→ ASSIGNMENT
The stretch wanted below opens at the line containing "hq hdecode =>" and closes at the line containing "fun _ _ _ hq". Please return it exactly, with no other lines.

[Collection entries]
/-- The instruction of every word the encoder writes is the one written (R302, R303, R310, R312, R314). -/
theorem decode_encode (i : Instr) : decode (encode i) = .ok i := by
  -- what the command decoder answers on a word built from an op and an operand
  have command := fun (op : BitVec 4) (imm : BitVec 16) => decodeCommand.eq_1 (commandWord op imm)
  simp only [rsvField_commandWord, opField_commandWord, immField_commandWord, ne_eq, not_true_eq_false, if_false]
    at command
  cases i with
  | setCap v => exact command 1 v
  | encStart => exact command 2 0
  | encSym x => exact (command 3 _).trans (by simp [byteOperand, byteImm_high, byteImm_low])
  | encEnd => exact command 4 0
  | decStart => exact command 5 0
  | decByte b => exact (command 6 _).trans (by simp [byteOperand, byteImm_high, byteImm_low])
  | decEnd => exact command 7 0
  | pkCode v w =>
    simp only [decode, encode, decodePacker, packerWord_kind, packerWord_width, packerWord_value, Bool.false_eq_true,
      if_false]
  | pkFlush => rfl
  | upPush b => revert b; decide
  | upTake w => revert w; decide
  | upDrop => rfl
  | csrRead a => rfl

end Sys2Proof

namespace Sys2Proof.Machine

/-! ### Steps and sequences of instructions -/

/-- Settles O48, by what a step does with the oldest event and with none. -/
theorem stepRunsTheDecodedInstruction : Obligations.StepRunsTheDecodedInstruction :=
  ⟨fun _ _ _ _ hq hdecode => (step_of_event hq).trans (acceptWord_of_decode hdecode _),
    fun _ _ _ _ hq hreject => (step_of_event hq).trans (acceptWord_of_reject hreject _),
    fun _ _ _ hq => step_of_event hq, fun _ => step_of_no_event⟩

/-- A run of one step more takes that step first. -/
theorem run_succ (k : Nat) (s : State) : core.run (k + 1) s = andThen (step s) (core.run k) := by
  refine (Host.Core.run.eq_2 core s k).trans ?_
  rcases h : core.step s with t | x | x <;> rw [show step s = _ from h] <;> rfl

@[simp] theorem send_nil (s : State) : send [] s = s := by rw [send, List.append_nil]

/-- Events sent to a block with none waiting are the events waiting. -/
theorem send_of_no_event {s : State} (es : List Event) (h : s.ports.input = []) : send es s = withInput es s := by
  rw [send, withInput, h, List.nil_append]

/-- One step after sending to a block with no event waiting: the first event sent is accepted, the others wait. -/
theorem step_send_cons {s : State} (e : Event) (es : List Event) (h : s.ports.input = []) :
    step (send (e :: es) s) = mapNext (send es) (acceptEvent e s) := by
  have hstep : step (send (e :: es) s) = mapNext (withInput es) (acceptEvent e s) := by
    rw [send_of_no_event _ h, ← acceptEvent_withInput]
    exact step_of_event rfl
  rw [hstep]
  cases haccept : acceptEvent e s with
  | next t =>
    have hinput := (eventEffect_of_acceptEvent haccept).input
    rw [mapNext_next, mapNext_next, send_of_no_event es (hinput.trans h)]
  | fault x => rfl
  | refused x => rfl

/-- Settles O49, by induction on the events: each step accepts the first one sent and leaves the others waiting. -/
theorem stepsAcceptEventsInOrder : Obligations.StepsAcceptEventsInOrder := by
  intro es
  induction es with
  | nil =>
    intro s h
    rw [send_nil]
    rfl
  | cons e es ih =>
    intro s h
    rw [List.length_cons, run_succ, step_send_cons e es h, acceptAll_cons]
    cases haccept : acceptEvent e s with
    | next t => exact ih t ((eventEffect_of_acceptEvent haccept).input.trans h)
    | fault x => rfl
    | refused x => rfl

/-- A sequence of instructions runs each one on the state the ones before it leave. -/
theorem acceptAll_eventsOf_cons (i : Instr) (is : List Instr) (s : State) :
    acceptAll (eventsOf (i :: is)) s = andThen (exec i s) (acceptAll (eventsOf is)) := by
  rw [eventsOf, List.map_cons, acceptAll_cons, acceptEvent, acceptWord_of_decode (decode_encode i)]
  rfl

theorem acceptAll_eventsOf_append (is js : List Instr) (s : State) :
    acceptAll (eventsOf (is ++ js)) s = andThen (acceptAll (eventsOf is) s) (acceptAll (eventsOf js)) := by
  rw [eventsOf, List.map_append, acceptAll_append]
  rfl

/-! ### The two paths (R233) -/

/-- The commands of the encoder path, one by one. -/
theorem encoderPath_iff {i : Instr} :
    encoderPath i = true ↔ (∃ v, i = .setCap v) ∨ i = .encStart ∨ (∃ x, i = .encSym x) ∨ i = .encEnd := by
  cases i <;> simp [encoderPath]

/-- The commands of the decoder path, one by one. -/
theorem decoderPath_iff {i : Instr} :
    decoderPath i = true ↔ i = .decStart ∨ (∃ b, i = .decByte b) ∨ i = .decEnd := by
  cases i <;> simp [decoderPath]

/-- The state with another decoder. -/
def withDec (d : Dec) (s : State) : State := { s with dec := d }

/-- The state with another encoder and another cap: what the encoder path owns (R233, R413). -/
def withEncAndCap (e : Enc) (cap : BitVec 16) (s : State) : State :=
  { s with enc := e, ctrl := { s.ctrl with cap := cap } }

/-- The dispatch check of R800 goes with a change of the state that keeps `halted`, where the command's rule does. -/
theorem whenRunning_mapNext {g : State → State} {s : State} {rule : State → Result}
    (halted : (g s).ctrl.halted = s.ctrl.halted) (hrule : rule (g s) = mapNext g (rule s)) :
    whenRunning (g s) rule = mapNext g (whenRunning s rule) := by
  rw [whenRunning, whenRunning, halted]
  split_ifs
  · rfl
  · exact hrule

/-- So does the check of an active operation, under a change that keeps the check's answer and the fault entry. -/
theorem activeCheck_mapNext {g : State → State} {active active' : Bool} {r r' : Result} {faulted faulted' : State}
    (hactive : active' = active) (hfault : faulted' = g faulted) (hr : r' = mapNext g r) :
    (if active' then r' else .next faulted') = mapNext g (if active then r else .next faulted) := by
  rw [hactive, hfault]
  split_ifs
  · exact hr
  · rfl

→ SOLUTION BELOW
  ⟨fun _ _ _ _ hq hdecode => (step_of_event hq).trans (acceptWord_of_decode hdecode _),
    fun _ _ _ _ hq hreject => (step_of_event hq).trans (acceptWord_of_reject hreject _),
    fun _ _ _ hq => step_of_event hq, fun _ => step_of_no_event⟩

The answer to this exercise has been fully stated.